Zapopan to seek UNESCO designation for Virgin pageant

Guadalajara’s annual procession honoring the revered Virgin of Zapopan will be submitted as a candidate for UNESCO Intangible Cultural Heritage status, Zapopan Mayor Hector Robles announced Monday.

More than two million people lined the streets of the city in the early hours of Sunday morning, as the tiny corn-husk statue made her way along a seven-mile route from the Guadalajara Cathedral to its counterpart in Zapopan, the majestic Basilica.

Possibly the largest annual religious gathering on the continent, the Romeria, as it is known, appears to be in no danger of disappearing, unlike some other ancient Mexican traditions.
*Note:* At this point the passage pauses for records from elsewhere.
-- ==== Sys2Proof/Machine/StartCmds.lean ====
section
/-!
DEFINITION. Reset, start-up, fuses, pulse outputs and monitors (17_startup_nv_image.md R459 to R474, 18_register_index.md R488, R491).
-/

namespace Sys2Proof.Machine

/-- SUPPLY_TRIP (R459): A supply monitor or POR_N goes low and the device enters power-on reset. -/
def execSupplyTrip (which : Fin 10) (s : State) : Host.Outcome State Fault Refusal :=
  .next (supplyTrip which s)

/-- POR_RELEASE (R463): Power-on reset is released 2 ms after its conditions hold; the straps are latched and the start begins. -/
def execPorRelease (straps : BitVec 5) (vio : BitVec 4) (s : State) : Host.Outcome State Fault Refusal :=
  .next (porRelease straps vio s)

/-- WARM_RESET_PIN (R461): RST_N held low for 1 µs starts a warm reset: outputs released, Galley stopped, Cistern in self-refresh. -/
def execWarmResetPin (s : State) : Host.Outcome State Fault Refusal :=
  .next (warmResetPin s)

/-- RESET_WARM (R472): An RSTCMD WARM write with the correct key starts a warm reset. -/
def execResetWarm (w : HW) (s : State) : Host.Outcome State Fault Refusal :=
  .next (writeBits aSYS_RSTCMD w 1 0 1 s)

/-- RESET_COLD (R472): An RSTCMD COLD write with the correct key starts a cold reset. -/
def execResetCold (w : HW) (s : State) : Host.Outcome State Fault Refusal :=
  .next (writeBits aSYS_RSTCMD w 1 0 2 s)

/-- XO_QUALIFIED (R463): At start-up step 2, XO has run for 1 ms without a gap. -/
def execXoQualified (s : State) : Host.Outcome State Fault Refusal :=
  .next (bootAdvance (xoQualified s))

/-- BIST_DONE (R466): Fuse load and BIST with repair complete; unrepairable failures mark Presses bad or stop the start. -/
def execBistDone (r : BistIn) (s : State) : Host.Outcome State Fault Refusal :=
  .next (bootAdvance (bistDone r s))

/-- IMAGE_SLOT_PASS (R468): A verification or load pass over a flash slot completes, valid or not. -/
def execImageSlotPass (i : SlotPass) (s : State) : Host.Outcome State Fault Refusal :=
  .next (awake (imageSlotPass i) s)

/-- BOOT_CONTINUE (R464): BOOT.CMD CONTINUE resumes the start from a hold point, or is refused outside one. -/
def execBootContinue (w : HW) (s : State) : Host.Outcome State Fault Refusal :=
  .next (writeBits aBOOT_CMD w 0 0 1 s)

/-- START_RUN (R463): The start reaches RUN; RUN flags are set and READY follows the role. -/
def execStartRun (s : State) : Host.Outcome State Fault Refusal :=
  .next (startRun s)

/-- OTP_PROGRAM (R474): PROGCMD.GO starts programming a fuse word, or is refused. -/
def execOtpProgram (w : HW) (s : State) : Host.Outcome State Fault Refusal :=
  .next (writeBits aOTP_PROGCMD w 0 0 1 s)

/-- OTP_PROGRAM_DONE (R474): Fuse programming of a word completes and BUSY clears. -/
def execOtpProgramDone (s : State) : Host.Outcome State Fault Refusal :=
  .next (awake otpProgramDone s)

/-- PPS_EDGE (R488): Every D frames the PPS_OUT divider makes its active edge. -/
def execPpsEdge (s : State) : Host.Outcome State Fault Refusal :=
  .next (awake ppsEdge s)

/-- BMARK_EDGE (R488): Every D frames the BMARK_OUT divider makes its active edge. -/
def execBmarkEdge (s : State) : Host.Outcome State Fault Refusal :=
  .next (awake bmarkEdge s)

/-- TEMP_READING (R491): Every 1 ms TEMP takes the hottest sensor reading and TEMP_HI is judged against HI_LIM. -/
def execTempReading (s0 : BitVec 16) (s1 : BitVec 16) (s2 : BitVec 16) (s3 : BitVec 16) (s : State) : Host.Outcome State Fault Refusal :=
  .next (awake (tempReading s0 s1 s2 s3) s)

/-- TEMPCFG_CLR (R491): A write of TEMPCFG.CLR restarts TEMP_MIN and TEMP_MAX at the next reading. -/
def execTempcfgClr (w : HW) (s : State) : Host.Outcome State Fault Refusal :=
  .next (writeBits aMON_TEMPCFG w 31 31 1 s)

/-- WARM_RESET_RELEASE (R461): RST_N returns high after a pin warm reset and the start resumes at step 2. -/
def execWarmResetRelease (s : State) : Host.Outcome State Fault Refusal :=
  .next (bootAdvance (warmResetRelease s))

/-- SUPPLY_READING (R491): A MON supply reading leaves ±5 % of nominal and ISTAT.VOLT is set. -/
def execSupplyReading (n : Fin 9) (mv : BitVec 16) (s : State) : Host.Outcome State Fault Refusal :=
  .next (awake (supplyReading n mv) s)

end Sys2Proof.Machine
end

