-- ==== Sys2Proof/Machine/Dispatch.lean ====
section
/-!
DEFINITION. One arm for each command: the call of its meaning.
-/

namespace Sys2Proof.Machine
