-- ==== Sys2Proof/Machine/Core.lean ====
section
/-!
DEFINITION. The machine as the host runs it.
-/

def Sys2Proof.core : Host.Core :=
  { State := Sys2Proof.Machine.State
    Fault := Sys2Proof.Machine.Fault
    Refusal := Sys2Proof.Machine.Refusal
    step := Sys2Proof.Machine.step
    reset := Sys2Proof.Machine.State.reset }
end

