/-- A lone request is granted and answered: a read delivers the words of its bank, a write with the right is stored and no
other byte changes, one without is refused with its code, one that no target takes gets the error answer. Of two
requests a forced one wins, then the more urgent (at one bank of a Press: by kind), the bank's owner, the older. A
ninth request of a master waits inside it. A corrected word is rewritten; a remap entry takes the written form, or is
refused; the Skimmer goes on unit by unit, repairs what it reads, and reports its laps; ARM arms an injection, or is
refused. A sense input that runs is classified and debounced; a held button becomes STUCK, a quiet input ends CHATTER;
queued events go into the ring one per 10 ms; actions refused for 10 ms are dropped; the events of another node are
recorded, a bad body is captured. A command that is not due changes nothing but the time it names. -/
def Obligations.FabricEccAndSense : Prop :=
  (∀ (s : State) (k : Fin 10) (p : Fin 16) (cy : BitVec 16) (r : BusReq), Canonical s → lone s k p r → r.data = none →
    (k.val ≤ 5 → s.fab.flips = [] → Runs (.busGrant k p cy [r]) s fun t => answered r (rdWords s r.addr (readWords r)) false s t ∧
      KeepsBut [.regs, .fab] s t) ∧
    (k = 6 → cistServes s = false → Runs (.busGrant k p cy [r]) s fun t =>
      answered r (List.replicate (readWords r) 0) true s t ∧ KeepsBut [.regs, .fab] s t)) ∧
  (∀ (s : State) (k : Fin 10) (p : Fin 16) (cy : BitVec 16) (r : BusReq) (ws : List Word), Canonical s → lone s k p r →
    r.data = some ws →
    (mayWrite s k p r → r.addr % 4 = 0 → ws.length ≠ 1 ∨ r.be = 0xF#4 → Runs (.busGrant k p cy [r]) s fun t =>
      answered r [] false s t ∧ rdWords t r.addr ws.length = ws ∧
      (∀ a, a < r.addr ∨ r.addr + 4 * ws.length ≤ a → rdByte t a = rdByte s a) ∧ KeepsBut [.regs, .mem, .fab] s t) ∧
    (mayWrite s k p r → s.fab.flips = [] → s.fab.arm = none → Runs (.busGrant k p cy [r]) s fun t => answered r [] false s t ∧
      (∀ x ∈ writeBytesOf r ws, rdByte t x.1 = x.2) ∧
      (∀ a, (∀ x ∈ writeBytesOf r ws, x.1 ≠ a) → rdByte t a = rdByte s a) ∧ KeepsBut [.regs, .mem, .fab] s t) ∧
    (k.val ≤ 3 → r.master ≠ 0 → writeRight r.master.val r.addr = false → Runs (.busGrant k p cy [r]) s fun t =>
      answered r [] true s t ∧ captured 3 pgMATRIX r.addr s t ∧ rget t aMATRIX_RIGHTS_CNT = rget s aMATRIX_RIGHTS_CNT + 1 ∧
      KeepsBut [.regs, .fab] s t) ∧
    (k = 4 → r.master ∉ [0, 5, 7] → s.press[p].mode ≠ .halted → Runs (.busGrant k p cy [r]) s fun t =>
      answered r [] true s t ∧ captured 1 (pgPRESS p) r.addr s t ∧ KeepsBut [.regs, .fab] s t) ∧
    (k = 6 → r.master ≠ 0 → cistServes s = false → Runs (.busGrant k p cy [r]) s fun t => answered r [] true s t ∧
      KeepsBut [.regs, .fab] s t) ∧
    (k.val ≤ 7 → r.master = 0 → Runs (.busGrant k p cy [r]) s fun t => answered r [] false s t ∧ KeepsBut [.regs, .fab] s t)) ∧
  (∀ (s : State) (p : Fin 16) (cy : BitVec 16) (r : BusReq), Canonical s → lone s 9 p r →
    Runs (.busGrant 9 p cy [r]) s fun t =>
      answered r (if r.data.isSome then [] else List.replicate (readWords r) 0) true s t ∧ KeepsBut [.regs, .fab] s t ∧
      captured (if burstOk r = false then 2 else if targetOf r.addr = 9 ∨ reaches r.master.val (targetOf r.addr) = false then 1 else 5)
        pgMATRIX r.addr s t) ∧
  (∀ (s : State) (k : Fin 10) (p : Fin 16) (cy : BitVec 16), Live s →
    ((∀ w ∈ s.fab.waits, atArbiter s k.val p w = false) → Runs (.busGrant k p cy []) s (fun t => t = s) ∧
      ∀ r, 8 ≤ outstanding s r.master → Runs (.busGrant k p cy [r]) s fun t =>
        t.fab = { s.fab with inside := s.fab.inside ++ [r] } ∧ KeepsBut [.fab] s t) ∧
    (∀ x y : BusWait, s.fab.inside = [] → s.fab.waits = [x, y] → atArbiter s k.val p x = true → atArbiter s k.val p y = true →
      let level : Prop := isForced x = false ∧ isForced y = false
      let older (b : Bool) : Prop := elder cy x y = b ∧ ((isForced x = true ∧ isForced y = true) ∨
        (level ∧ oneBank x y ∧ pressKind s x = pressKind s y) ∨
        (level ∧ ¬ oneBank x y ∧ urgency s cy x = urgency s cy y ∧ bankOwner x = bankOwner y))
      let first (a b : BusWait) : Prop := (isForced a = true ∧ isForced b = false) ∨
        (level ∧ oneBank x y ∧ pressKind s a < pressKind s b) ∨
        (level ∧ ¬ oneBank x y ∧ (urgency s cy b < urgency s cy a ∨
          (urgency s cy a = urgency s cy b ∧ bankOwner a = true ∧ bankOwner b = false)))
      (first x y ∨ older true → Runs (.busGrant k p cy []) s fun t => t.fab.waits.map (·.req) = [y.req]) ∧
      (first y x ∨ older false → Runs (.busGrant k p cy []) s fun t => t.fab.waits.map (·.req) = [x.req]))) ∧
  (∀ s : State, Live s →
    (s.fab.rewrite = [] → Runs .eccRewrite s fun t => t = s) ∧
    (∀ k q, s.fab.rewrite = k :: q → Runs .eccRewrite s fun t => t.fab.rewrite = q.filter (· != k) ∧
      (∀ r, eccOut (keyCist k) (flipsAt s k) = .corr r → flipsAt t k = 0) ∧ (∀ j, keyOf j ≠ keyOf k → flipsAt t j = flipsAt s j) ∧
      KeepsBut [.fab] s t)) ∧
  (∀ (s : State) (g : Fin 4) (i : Fin 16) (w : HW), Canonical s → (remapTable g)[i.val]? = none → Live s →
    Runs (.remapWrite g i w) s fun t => t = s) ∧
  (∀ (s : State) (g : Fin 4) (i : Fin 16) (w : HW) (a : Nat), Canonical s → (remapTable g)[i.val]? = some a → heldReg s a = rget s a →
    let changes : Prop := bit w.v 31 ≠ rbit s a 31 ∨ bits w.v 27 0 ≠ rfld s a 27 0
    (Accepted s a w → Runs (.remapWrite g i w) s fun t => rbit t a 31 = bit w.v 31 ∧ rfld t a 27 0 = bits w.v 27 0 ∧
      (changes → rbit t a 30 = false ∧ (bit w.v 31 = true → ∀ k ∈ remapKeys g (bits w.v 27 0), flipsAt t k = 0)) ∧
      (s.fab.flips = [] → KeepsBut [.regs] s t ∧ RegsOnly [a, aHOSTIF_LASTERR, aHOSTIF_LASTADDR] s t)) ∧
    (Served s a w → w.lvl = 0 → changes →
      (bit w.v 31 = true ∧ (remapPlace s g (bits w.v 27 0) = false ∨
        ∃ b ∈ remapTable g, b ≠ a ∧ rbit s b 31 = true ∧ rfld s b 27 0 = bits w.v 27 0)) ∨
      ((bit w.v 31 = true ∨ rbit s a 31 = true) ∧
        ∃ k ∈ remapKeys g (if bit w.v 31 then bits w.v 27 0 else rfld s a 27 0), ueAt s k = true) →
      Runs (.remapWrite g i w) s fun t => refusedWith 3 pgECC a s t)) ∧
  (∀ s : State, Canonical s → skims s (rfld s aECC_SKIMCFG 15 0) →
    let blocked : Prop := s.clk.coreGated = true ∧ ∃ a, skimUnit s.fab.skimS = some a ∧ 0x400000 ≤ a
    let last : Prop := skimUnits ≤ s.fab.skimS + 1
    (blocked → Runs (.skimStep false) s fun t => t = s) ∧
    (¬ blocked → Runs (.skimStep false) s fun t => t.fab.skimS = (if last then 0 else s.fab.skimS + 1) ∧ t.fab.skimD = s.fab.skimD ∧
      (∀ a, skimUnit s.fab.skimS = some a → scrubbed [a, a + 4, a + 8, a + 12] s t) ∧
      (last → rbit t (aISTAT pgECC) 5 = true ∧ rget t aECC_LAP_SRAM = lapMs s s.fab.lapS ∧ t.fab.lapS = s.now) ∧
      (s.fab.flips = [] → KeepsBut [.regs, .fab] s t ∧ (¬ last → t.regs = s.regs)))) ∧
  (∀ s : State, Canonical s → skims s (rfld s aECC_SKIMCFG 31 16) →
    let last : Prop := cistBytes s / 64 ≤ s.fab.skimD + 1
    Runs (.skimStep true) s fun t => t.fab.skimD = (if last then 0 else s.fab.skimD + 1) ∧ t.fab.skimS = s.fab.skimS ∧
      scrubbed ((List.range 8).map fun j => cistBase + 64 * s.fab.skimD + 8 * j) s t ∧
      (last → rbit t (aISTAT pgECC) 6 = true ∧ rget t aECC_LAP_DRAM = lapMs s s.fab.lapD ∧ t.fab.lapD = s.now) ∧
      (s.fab.flips = [] → KeepsBut [.regs, .fab, .cistern] s t ∧ (¬ last → t.regs = s.regs))) ∧
  (∀ (s : State) (d : Bool), Live s → ¬ skims s (if d then rfld s aECC_SKIMCFG 31 16 else rfld s aECC_SKIMCFG 15 0) →
    Runs (.skimStep d) s fun t => t = s) ∧
  (∀ (s : State) (w : HW), Canonical s →
    (Accepted s aECC_FLIPCTRL ⟨w.lvl, w.be, setBits w.v 31 31 1⟩ → Runs (.flipArm w) s fun t =>
      (∃ m, t.fab = { s.fab with arm := some ⟨bits w.v 1 0, if bit w.v 8 then some (rfld s aECC_FLIPADDR 27 0) else none,
          bits w.v 6 4, m⟩ } ∧
        (bits w.v 1 0 ≠ 3 → m = (rget s aECC_FLIPMASK_LO).toNat + 2 ^ 32 * rfld s aECC_FLIPMASK_HI 6 0) ∧
        (bits w.v 1 0 = 3 → m = (rget s aECC_FLIPMASK_LO).toNat + 2 ^ 32 * (rget s aECC_FLIPMASK_MID).toNat +
          2 ^ 64 * rfld s aECC_FLIPMASK_HI 7 0)) ∧ lastStatus t = 0 ∧ KeepsBut [.regs, .fab] s t ∧
      RegsOnly [aECC_FLIPCTRL, aHOSTIF_LASTERR, aHOSTIF_LASTADDR] s t) ∧
    (Served s aECC_FLIPCTRL ⟨w.lvl, w.be, setBits w.v 31 31 1⟩ → isSolo s = false → s.twin.st ≠ .fenced →
      Runs (.flipArm w) s fun t => refusedWith 2 pgECC aECC_FLIPCTRL s t)) ∧
  (∀ (s : State) (n : Fin 8) (l : BitVec 12) (x : Nat), Canonical s → Live s →
    (senseRuns s n = true → Runs (.senseClassify n l x) s fun t => rfld t (aSENSE_LEVEL n) 11 0 = l.toNat ∧
      rbit t (aSENSE_LEVEL n) 20 = (classify s l.toNat).isSome ∧
      (let c := match classify s l.toNat with | some c => c.2 | none => .unknown
       let run := if s.sense.ins[n].cls = c then s.sense.ins[n].run + 1 else 1
       t.sense.ins[n].cls = c ∧ t.sense.ins[n].run = run ∧
        t.sense.ins[n].deb = (if c ≠ .unknown ∧ zeroIs1 (rfld s (aSENSE_INCFG n) 31 24) ≤ run then c else s.sense.ins[n].deb)) ∧
      (∀ m, m ≠ n → t.sense.ins[m] = s.sense.ins[m]) ∧ KeepsBut [.now, .ptp, .regs, .sense] s t ∧
      RegsBut [pgSENSE] s t) ∧
    (senseRuns s n = false → Runs (.senseClassify n l x) s fun t => t = advance x s)) ∧
  (∀ (s : State) (n : Fin 8), Canonical s → Live s →
    let due (a b u : Nat) : Prop := senseRuns s n = true ∧ s.sense.ins[n].rep = .present a (b + 1) ∧
      s.sense.ins[n].downT = some u ∧ s.sense.ins[n].stuck = false ∧ s.sense.ins[n].chatter = false ∧
      u + zeroIs1 (rfld s (aSENSE_INCFG n) 23 16) * 100 * msPs ≤ s.now
    (∀ a b u, due a b u → Runs (.senseStuck n) s fun t => t.sense.ins[n].stuck = true ∧ t.sense.ins[n].rep = .present a 0 ∧
      (t.sense.ins[n].queue = if ownSense s n = true ∧ s.sense.ins[n].queue.length < 4 then
        s.sense.ins[n].queue ++ [⟨5, seData a (b + 1), s.tb.frame⟩] else s.sense.ins[n].queue) ∧
      (ownSense s n = true → 4 ≤ s.sense.ins[n].queue.length → t.sense.ins[n].lost = true ∧
        rget t aSENSE_RATE_DROP_CNT = rget s aSENSE_RATE_DROP_CNT + 1) ∧
      (∀ m, m ≠ n → t.sense.ins[m] = s.sense.ins[m]) ∧ KeepsBut [.regs, .sense] s t) ∧
    ((∀ a b u, ¬ due a b u) → Runs (.senseStuck n) s fun t => t = s)) ∧
  (∀ (s : State) (n : Fin 8), Live s →
    let due : Prop := senseRuns s n = true ∧ s.sense.ins[n].chatter = true ∧
      zeroIs1 (rfld s (aSENSE_INCFG n) 7 0) * 100 < s.sense.ins[n].run
    (due → Runs (.senseQuiet n) s fun t => t.sense.ins[n].chatter = false ∧
      (s.sense.ins[n].stuck = false → t.sense.ins[n].rep = s.sense.ins[n].deb) ∧
      (ownSense s n = true → s.sense.ins[n].queue.length < 4 → ∃ q, t.sense.ins[n].queue =
        s.sense.ins[n].queue ++ ⟨7, 0, s.tb.frame⟩ :: q) ∧ KeepsBut [.regs, .sense] s t) ∧
    (¬ due → Runs (.senseQuiet n) s fun t => t = s)) ∧
  (∀ (s : State) (n : Fin 8) (x : Nat), Canonical s → Live s →
    let u := advance x s
    let due : Prop := enOf s pgSENSE = true ∧ ∀ v, s.sense.ins[n].sentT = some v → v + 10 * msPs ≤ u.now
    let k := rfld s aSENSE_EVT_PROD 15 0
    (∀ e q, due → s.sense.ins[n].queue = e :: q → e.event < 16 → e.data < 16 → Runs (.senseEventDeliver n x) s fun t =>
      t.sense.ins[n].queue = q ∧ t.sense.ins[n].sentT = some u.now ∧ rfld t aSENSE_EVT_PROD 15 0 = (k + 1) % 65536 ∧
      rget t (aSENSE_EVT (k % 64)) = (flg s.sense.ins[n].lost 30 ||| fld (nodeId s) 16 ||| fld n.val 8 ||| fld e.event 4 |||
        fld e.data 0) ∧
      rget t (aSENSE_EVT (k % 64) + 4) = lo32 e.frame ∧ rbit t (aISTAT pgSENSE) 0 = true) ∧
    (¬ due ∨ s.sense.ins[n].queue = [] → Runs (.senseEventDeliver n x) s fun t => t = u)) ∧
  (∀ s : State, Canonical s → Live s →
    let old (r : Nat × Nat) : Bool := decide (r.2 + 10 * msPs ≤ s.now)
    Runs .actionRetryExpire s fun t => t.sense.retries = s.sense.retries.filter (fun r => !old r) ∧
      rget t aSENSE_ACT_REF_CNT = rget s aSENSE_ACT_REF_CNT + w32 (s.sense.retries.filter old).length ∧
      ((∃ r ∈ s.sense.retries, old r = true) → rbit t (aISTAT pgSENSE) 4 = true) ∧ KeepsBut [.regs, .sense] s t ∧
      ((∀ r ∈ s.sense.retries, old r = false) → t = s)) ∧
  (∀ (s : State) (m : MgmtPkt), Canonical s → Live s →
    (mgmtHeaderOk s m = false ∨ mgmtBody m = none → Runs (.senseEvt m) s fun t =>
      rget t aSWITCH_MGMT_DROP = rget s aSWITCH_MGMT_DROP + 1 ∧ KeepsBut [.regs] s t ∧ RegsOnly [aSWITCH_MGMT_DROP] s t) ∧
    (∀ b, mgmtHeaderOk s m = true → mgmtBody m = some b → mgmtForUs s m = false → Runs (.senseEvt m) s fun t => t = s) ∧
    (∀ b, mgmtHeaderOk s m = true → mgmtBody m = some b → mgmtForUs s m = true →
      (enOf s pgSENSE = false → Runs (.senseEvt m) s fun t => rget t aSWITCH_MGMT_RX = rget s aSWITCH_MGMT_RX + 1 ∧
        KeepsBut [.regs] s t ∧ RegsOnly [aSWITCH_MGMT_RX] s t) ∧
      (enOf s pgSENSE = true → b.length % 2 = 1 ∨ 32 < b.length → Runs (.senseEvt m) s fun t =>
        captured 1 pgSENSE (bits m.h0 15 4) s t ∧ rbit t (aISTAT pgSENSE) 2 = true ∧ KeepsBut [.regs] s t ∧
        RegsOnly [aSWITCH_MGMT_RX, aISTAT pgSENSE, aERRCAP pgSENSE, aERRADDR pgSENSE] s t) ∧
      (enOf s pgSENSE = true → b.length % 2 = 0 → b.length ≤ 32 → Runs (.senseEvt m) s fun t =>
        rfld t aSENSE_EVT_PROD 15 0 = (rfld s aSENSE_EVT_PROD 15 0 + b.length / 2) % 65536 ∧
        ∀ (i : Nat) (x y : Word), (recordPairs b)[i]? = some (x, y) →
          rget t (aSENSE_EVT ((rfld s aSENSE_EVT_PROD 15 0 + i) % 64)) =
            (flg true 31 ||| setBits (x &&& 0x7FFFFFFF#32) 27 16 (bits m.h0 15 4)) ∧
          rget t (aSENSE_EVT ((rfld s aSENSE_EVT_PROD 15 0 + i) % 64) + 4) = lo32 s.tb.frame)))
This means that it will probably be submitted to UNESCO’s Representative List of the Intangible Cultural Heritage of Humanity, a category that comprises cultural “practices and expressions that help demonstrate the diversity of this heritage and raise awareness about its importance,” rather than the shorter List of Intangible Cultural Heritage in Need of Urgent Safeguarding – composed of those cultural elements that concerned communities and countries consider require urgent measures to keep them alive.

 

Robles said he knew the process of obtaining UNESCO recognition would be “long and slow” and recognized that the Romeria would be competing with many other worthy traditions from around the world.  He said talks on presenting a submission had been going on for about a year.

Mexican traditions already included on UNESCO’s Intangible Cultural Heritage list are: The Day of the Dead festivity; places of memory and living traditions of the Otomí-Chichimecas people of Tolimán and the Peña de Bernal, guardian of a sacred territory; traditional Mexican cuisine – ancestral, ongoing community culture, the Michoacán paradigm; Parachicos in the traditional January feast of Chiapa de Corzo; Pirekua, traditional song of the P’urhépecha; and Mariachi, string music, song and trumpet.

Virgin of Zapopan history

Legend has it that in the 17th century Padre Antonio de Segovia carried a corn-husk doll representation of the Virgin Mary in a case hung around his neck.

Local Indians came to believe the doll had metaphysical powers, which perhaps explains why historical accounts tell us that they surrendered to the Spaniards during a critical battle when they saw Father Segovia atop a hill with the image around his neck.

Since then the lore of miracles surrounding the Virgin of Zapopan has grown to include saving lives during a plague in 1734, keeping blood from being shed during the war of Independence in 1821 (after which the Virgin also took on the name “La Generala”), saving Guadalajara from floods in 1909, and raising the water level of Lake Chapala in 1956 after ten years of drought.